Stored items
'''

def Mach.tapSwap (m : Mach) (i : Nat) : Mach := m.startsStage i 0x302 (fun c m =>
  if m.tuneBusy c.target then m.badParam i 62
  else m.stageWords i [(0xE080, 2 ^ 31 + c.param 0 1 % 4)])

def Mach.tapIref (m : Mach) (i : Nat) : Mach := m.startsStage i 0x303 (fun c m => m.stageWords i (c.words 0 [0xC050, 0xC054]))

/-! ### Trace (R263) -/

def Mach.tapTrcCfg (m : Mach) (i : Nat) : Mach := m.starts i 0x400 (fun c m =>
  let b := Blk.base .sl c.target + 0xA000
  let m := ((m.tapPut (b + 4) (c.param 4 4)).tapPut (b + 8) (c.param 8 4)).tapPut (b + 0x10) (c.param 12 4)
  (m.tapPut b (c.param 0 4)).done i [])

def Mach.tapTrcTrig (m : Mach) (i : Nat) : Mach := m.starts i 0x401 (fun c m =>
  let x := c.target
  let a := Blk.base .sl x + 0xA000
  let m := m.tapPut a (AX_TRC_CTRL.SWTRIG.into (m.rg a) 1).toNat
  if c.param 0 1 % 2 = 0 then m.done i (res24 (m.w4 AX_TRC_WPTR.WPTR x)) else m.accept i)

def Mach.tapTrcStat (m : Mach) (i : Nat) : Mach := m.starts i 0x402 (fun c m =>
  m.done i (res24 (m.w4 AX_TRC_STAT.DONE c.target ++ m.w4 AX_TRC_WPTR.WPTR c.target)))

/-! ### Energy and bus (R264) -/

def Mach.tapBusSet (m : Mach) (i : Nat) : Mach := m.startsStage i 0x500 (fun c m => m.stageWords i (c.words 0 [0xE000, 0xE008, 0xE010, 0xE014]))

def Mach.tapBroker (m : Mach) (i : Nat) : Mach := m.starts i 0x501 (fun c m =>
  let b := Blk.base .sl c.target
  ((m.tapPut (b + 0x6080) (c.param 0 4)).tapPut (b + 0x6084) (c.param 4 4)).done i [])

def Mach.tapStore (m : Mach) (i : Nat) : Mach := m.startsStage i 0x502 (fun c m => m.stageWords i (c.words 0 [0xE01C, 0xE020]))

def Mach.tapBusStat (m : Mach) (i : Nat) : Mach := m.starts i 0x503 (fun c m =>
  let x := c.target
  m.done i (m.w4 CV_BRK_STAT.RUN x ++ m.w4 CV_PRED.MANT x ++ m.w4 AX_OUT_IQ.MANT x ++ m.w4 AX_OUT_ID.MANT x))

/-! ### Commissioning (R265) -/

def Mach.tapCmStart (m : Mach) (i : Nat) : Mach := m.starts i 0x600 (fun c m =>
  let x := c.target
  let b := Blk.base .sl x + 0x6400
  let seq := c.param 0 1
  if seq = 0 ∨ 6 < seq then m.badParam i 0
  else if 7 < c.param 1 1 then m.badParam i 1
  else if 3 < c.param 2 1 then m.badParam i 2
  else
    let m := (c.words 4 [b + 8, b + 0xC, b + 0x10, b + 0x14, b + 0x18, b + 0x20, b + 0x24]).foldl (fun m e => m.tapPut e.1 e.2) m
    let m := m.cmGo x true seq (c.param 1 1) (c.param 2 1) (some c.tag)
    if m.fld AX_CM_STAT.ST x = 6 then m.refusedBy i (m.fld AX_CM_STAT.CAUSE x) else m.accept i)

def Mach.tapCmAbort (m : Mach) (i : Nat) : Mach := m.starts i 0x601 (fun c m =>
  let m := m.cmUserAbort c.target
  m.done i (res24 (bytesOfNat 1 (m.fld AX_CM_STAT.ST c.target))))

def Mach.tapCmPolicy (m : Mach) (i : Nat) : Mach := m.starts i 0x602 (fun c m =>
  let b := Blk.base .sl c.target + 0x6500
  ((c.words 0 [b, b + 4, b + 8, b + 0xC, b + 0x10, b + 0x14, b + 0x18, b + 0x1C, b + 0x20, b + 0x24, b + 0x28, b + 0x2C, b + 0x30]).foldl
    (fun m e => m.tapPut e.1 e.2) m).done i [])

def Mach.tapCmAdapt (m : Mach) (i : Nat) : Mach := m.starts i 0x603 (fun c m =>
  let x := c.target
  let b := Blk.base .sl x
  let m := ((m.tapPut (b + 0x6544) (c.param 4 4)).tapPut (b + 0x6550) (c.param 8 4)).tapPut (b + 0x6540) (c.param 0 4)
  if bitOf (c.param 0 4) 31 && !m.flg AX_CM_ADAPT.NT_EN x then m.refusedBy i (m.fld AX_CM_STAT.CAUSE x) else m.done i [])

def Mach.tapCmResult (m : Mach) (i : Nat) : Mach := m.starts i 0x604 (fun c m =>
  let x := c.target
  let k := c.param 0 1
  if 5 < k then m.badParam i 0
  else if k = 0 then m.done i (m.w4 AX_CM_J.MANT x ++ m.w4 AX_CM_B.MANT x ++ m.w4 AX_CM_C.MANT x ++ m.w4 AX_CM_G.MANT x)
  else if k = 5 then m.done i (m.w4 AX_CM_FV.V x ++ m.w4 AX_CM_PM.MANT x ++ m.w4 AX_CM_GM.MANT x)
  else
    let d := 16 * (k - 1)
    m.done i (m.w4 (AX_CM_RES_F.V.sh d) x ++ m.w4 (AX_CM_RES_ZETA.MANT.sh d) x ++ m.w4 (AX_CM_RES_PEAK.MANT.sh d) x))

/-! ### Calibration and diagnostics (R266) -/

/-- RESULT of CAL: CB_CAL_STAT and STEPS. -/
def Mach.calRes (m : Mach) (b : Nat) : List Byte := res24 (m.w4 CB_CAL_STAT.SLOT b ++ bytesOfNat 2 (m.fld CB_CAL_CNT.STEPS b))

def Mach.tapCal (m : Mach) (i : Nat) : Mach := m.starts i 0x700 (fun c m =>
  let b := c.param 0 1
  let cmd := c.param 1 1
  if 15 < b then m.badParam i 0
  else if cmd = 0 ∨ 3 < cmd then m.badParam i 1
  else if !m.spareReady b then m.badParam i 62
  else
    let m := m.calCmdWrite b cmd
    if cmd = 3 then m.done i (m.calRes b) else m.accept i)

/-- INJECT; the TAG of the request is a free value. -/
def Mach.tapInject (m : Mach) (i : Nat) : Mach := m.starts i 0x701 (fun c m =>
  let b := c.param 0 1
  if 15 < b then m.badParam i 0
  else if 15 < c.param 1 1 then m.badParam i 1
  else if 15 < c.param 4 1 then m.badParam i 4
  else
    let (tag, m) := m.draw
    (m.accept i).injAsk b (c.param 3 1 % 2 = 1) (c.param 4 1) { src := c.param 1 1, cmp := c.param 2 1, tag := tag % 256, use := 16 + i })

def Mach.tapCmpChk (m : Mach) (i : Nat) : Mach := m.starts i 0x702 (fun c m =>
  let k := c.param 0 1
  if c.param 1 1 = 0 ∨ 3 < c.param 1 1 then m.badParam i 1
  else if 1 < c.param 2 1 then m.badParam i 2
  else if 15 < c.param 3 1 then m.badParam i 3
  else (m.checkAsk k (c.param 1 1) (if c.param 2 1 = 1 then some (c.param 3 1) else none)).accept i)

def Mach.tapSliceReset (m : Mach) (i : Nat) : Mach := m.starts i 0x703 (fun c m => (m.sliceReset c.target).accept i)

/-- STICKY reads and clears AX_STICKY and the counts of AX_DL_STAT (R152). -/
def Mach.tapSticky (m : Mach) (i : Nat) : Mach := m.starts i 0x704 (fun c m =>
  let b := Blk.base .sl c.target
  let (s, m) := m.readWord (tapWho false) false (b + 0x8000)
  let (d, m) := m.readWord (tapWho false) false (b + 0x8084)
  m.done i (res24 (bytesOfNat 4 s.toNat ++ bytesOfNat 4 d.toNat)))

/-! ### Coordination and vision triggers (R267) -/

/-- TRIG_AT: 1 ns is 16 vn. -/
def Mach.tapTrigAt (m : Mach) (i : Nat) : Mach := m.starts i 0x800 (fun c m =>
  let o := c.param 0 1
  let t := c.param 8 8
  let w := c.param 16 2
  if 15 < o then m.badParam i 0
  else if t < m.now + 16000 then m.badParam i 8
  else if w < 8 then m.badParam i 16
  else
    match m.visSchedule o t (16 * w) with
    | (false, m) => m.badParam i 62
    | (true, m) => m.accept i)

/-- WINDOW writes the bounds, then the control image with EN = 1. -/
def Mach.tapWindow (m : Mach) (i : Nat) : Mach := m.starts i 0x801 (fun c m =>
  let w := c.param 0 1
  let v : W32 := BitVec.ofNat 32 (c.param 4 4 ||| 2 ^ 31)
  if c.guest && TB_TW_CTRL.ACT.of v = 2 then m.finish i 0x13 0 []
  else if 63 < w then m.badParam i 0
  else
    let b := Blk.base .tw w
    let m := (c.words 8 [b + 8, b + 0xC, b + 0x10, b + 0x14]).foldl (fun m e => m.tapPut e.1 e.2) (m.accept i)
    m.windowCtrlWrite w v)

def Mach.tapBatchRel (m : Mach) (i : Nat) : Mach := m.starts i 0x802 (fun c m =>
  let g := c.target - 96
  match m.holdFree g with
  | (false, m) => m.done i []
  | (true, m) => (m.setCtx i (some { c with note := (m.group g).kA })).accept i)

/-! ### Emulated and customer opcodes (R257, R258, R308) -/

/-- The packet of an emulated command is posted whole, with SRCQ, as two entries of the emulation queue. -/
def Mach.emulated (m : Mach) (i : Nat) : Mach :=
  match m.ctx i with
  | none => m
  | some c =>
    if c.started || !(0x900 ≤ c.op && c.op < 0xC00) || m.flg DBG_STAT.TAPH 0 || m.barred c then m
    else if !m.flg TAP_EMUQ.EN 0 then m.finish i 0x10 0 []
    else
      let q := m.fld TAP_EMUQ.QUEUE 0
      if !m.outReady q 2 then (m.raise TAP_CSTAT.EDROP 0).finish i 0x10 62 []
      else
        let ws := c.pkt.set 1 (putBits (c.pkt.getD 1 0) 31 20 c.q)
        let bs := ws.flatMap (bytesOfNat 4)
        ((m.append q (bs.take 32)).append q (bs.drop 32)).setCtx i (some { c with started := true })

'''

Look above for the line with "def Mach.tapTrcTrig (m"; retype exactly that line, every line after it up to the line with "((m.tapPut (b + 0x6080)", and that line too, nothing else.

▶ [Solution to this problem]:
def Mach.tapTrcTrig (m : Mach) (i : Nat) : Mach := m.starts i 0x401 (fun c m =>
  let x := c.target
  let a := Blk.base .sl x + 0xA000
  let m := m.tapPut a (AX_TRC_CTRL.SWTRIG.into (m.rg a) 1).toNat
  if c.param 0 1 % 2 = 0 then m.done i (res24 (m.w4 AX_TRC_WPTR.WPTR x)) else m.accept i)

def Mach.tapTrcStat (m : Mach) (i : Nat) : Mach := m.starts i 0x402 (fun c m =>
  m.done i (res24 (m.w4 AX_TRC_STAT.DONE c.target ++ m.w4 AX_TRC_WPTR.WPTR c.target)))

/-! ### Energy and bus (R264) -/

def Mach.tapBusSet (m : Mach) (i : Nat) : Mach := m.startsStage i 0x500 (fun c m => m.stageWords i (c.words 0 [0xE000, 0xE008, 0xE010, 0xE014]))

def Mach.tapBroker (m : Mach) (i : Nat) : Mach := m.starts i 0x501 (fun c m =>
  let b := Blk.base .sl c.target
  ((m.tapPut (b + 0x6080) (c.param 0 4)).tapPut (b + 0x6084) (c.param 4 4)).done i [])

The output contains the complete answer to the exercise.